On the surface, this looks like it will help raise the standard of living for delivery workers. History shows this will not be the case.

In what many consider to be a predictable outcome, the minimum wage law that the Seattle City Council passed September 2020, has forced Uber and Lyft to raise prices on riders. Initial estimates indicate Uber would raise prices as much as 25% and could end up raising prices as much as 50%.

A similar increase in customer prices is likely to ensue to cover the additional cost for the $17 per hour minimum wage.
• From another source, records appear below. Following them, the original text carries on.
-- ==== Sys2Proof/Machine/Output.lean ====
section
/-! DEFINITION. The output serialiser's micro-operation FINISH (spec 43_output.md R151). -/

namespace Sys2Proof.Machine

/-- What FINISH writes, all at once (R151). -/
def State.afterFinish (s : State) : State :=
  { s.markFinished with digest := ser s.h, phase := phaseIdle }

/-- `FINISH` (R151). -/
def execFinish (s : State) : Host.Outcome State Fault Refusal := .next s.afterFinish

end Sys2Proof.Machine
end

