/-- R197, R173, R176: from any state in which `SHA256` may start, whatever the internal elements hold, the CMD write and
`2 + 115 * NBLK` sequencer steps end with PHASE = IDLE, VALID = 1, BUSY = 0 and DIGEST = sha256(m), memory and descriptor as
they were. -/
def Obligations.Sha256CommandComputesTheDigest : Prop :=
  ∀ (s : State) (m : List Byte), s.CanStart → s.Describes m →
    ∃ t, Sys2Proof.core.run (1 + (2 + 115 * nblkOf m.length)) { s with agenda := [.wr 0 1] } = .next t ∧
      t.phase = 0#4 ∧ t.valid = true ∧ t.busy = false ∧ t.digest.toList = sha256 m ∧
      t.mem = s.mem ∧ t.srcAddr = s.srcAddr ∧ t.srcLen = s.srcLen ∧ t.agenda = [] ∧ t.answers = s.answers

/-- R197, R174, R176: the same for `SHA256D`, with `119 + 115 * NBLK` steps and DIGEST = sha256(sha256(m)). -/
def Obligations.Sha256dCommandComputesTheDoubleDigest : Prop :=
  ∀ (s : State) (m : List Byte), s.CanStart → s.Describes m →
    ∃ t, Sys2Proof.core.run (1 + (119 + 115 * nblkOf m.length)) { s with agenda := [.wr 0 2] } = .next t ∧
      t.phase = 0#4 ∧ t.valid = true ∧ t.busy = false ∧ t.digest.toList = sha256d m ∧
      t.mem = s.mem ∧ t.srcAddr = s.srcAddr ∧ t.srcLen = s.srcLen ∧ t.agenda = [] ∧ t.answers = s.answers

/-- R176, R174, R161: from the CMD write until the last step, BUSY stays 1 and VALID stays 0, across the pass boundary of
`SHA256D` too. -/
def Obligations.BusyUntilTheLastStep : Prop :=
  ∀ (s : State) (m : List Byte) (k : Nat), s.CanStart → s.Describes m →
    (k < 2 + 115 * nblkOf m.length →
      ∃ t, Sys2Proof.core.run (1 + k) { s with agenda := [.wr 0 1] } = .next t ∧ t.busy = true ∧ t.valid = false) ∧
    (k < 119 + 115 * nblkOf m.length →
      ∃ t, Sys2Proof.core.run (1 + k) { s with agenda := [.wr 0 2] } = .next t ∧ t.busy = true ∧ t.valid = false)

/-- R88: the source's call `sha256(m)` in the host's moves: write the descriptor, write the command, wait for VALID, read
DIGEST. From any state that is not busy, the host ends up holding sha256(m). That WAIT VALID is one polling move, and that the
sequencer moves at each failing poll, is the model's choice (log 1, log 3). -/
def Obligations.HostCallReturnsTheDigest : Prop :=
  ∀ (s : State) (a : Addr) (m : List Byte), s.busy = false → s.mem.wf = true → m.length < 2 ^ 61 →
    a + m.length ≤ 2 ^ s.addrW → a < 2 ^ s.addrW → (∀ j, j < m.length → s.memRead (a + j) = some (m.getD j 0)) →
    ∃ (t : State) (d : Vector Byte 32),
      Sys2Proof.core.run (3 + (2 + 115 * nblkOf m.length) + 2)
        { s with agenda := [.wr 2 a, .wr 3 m.length, .wr 0 1, .waitValid, .rdDigest] } = .next t ∧
      t.answers = .digest d :: .status 2#32 :: s.answers ∧ d.toList = sha256 m ∧ t.agenda = []

/-- R36, R196: no hidden state: two machines whose descriptors describe the same bytes, and that agree in nothing else, hold
the same DIGEST after the same command. -/
def Obligations.ResultDependsOnTheMessageOnly : Prop :=
  ∀ (s s' : State) (m : List Byte), s.CanStart → s'.CanStart → s.Describes m → s'.Describes m →
    ∃ t t' u u',
      Sys2Proof.core.run (1 + (2 + 115 * nblkOf m.length)) { s with agenda := [.wr 0 1] } = .next t ∧
      Sys2Proof.core.run (1 + (2 + 115 * nblkOf m.length)) { s' with agenda := [.wr 0 1] } = .next t' ∧
      t.digest = t'.digest ∧ t.valid = t'.valid ∧
      Sys2Proof.core.run (1 + (119 + 115 * nblkOf m.length)) { s with agenda := [.wr 0 2] } = .next u ∧
      Sys2Proof.core.run (1 + (119 + 115 * nblkOf m.length)) { s' with agenda := [.wr 0 2] } = .next u' ∧
      u.digest = u'.digest ∧ u.valid = u'.valid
Less orders will be fulfilled, and gig workers will have less work. Ironically, the food being delivered will be less affordable for the very people delivering it.

Uber, Lyft, Grubhub, Doordash and UberEats and the other transportation networks (TNC’s) in the gig worker economy are successful because they provide a market driven, convenient, needed service at low cost.

The city’s involvement is an overreach, as gig worker service costs and wages should be market driven.

The advent of the gig economy services have provided millions of Americans with more cost-effective transportation and cheap food home delivery. This free-market solution has increased the consumer more flexibility to acquire a personalized service that fits his or her unique needs.

Services like Doordash and Uber Eats have been invaluable during the pandemic to provide cost effective food delivery and much needed income for workers unable to work full time due to government mandated lockdowns.

The increase in minimum wage will translate directly to increased costs for services.

With Seattle’s new increase to the minimum wage, the only winners are bureaucrats and politicians – not Uber, Lyft, Doordash or Uber Eats and certainly not their employees or the riders that use their service.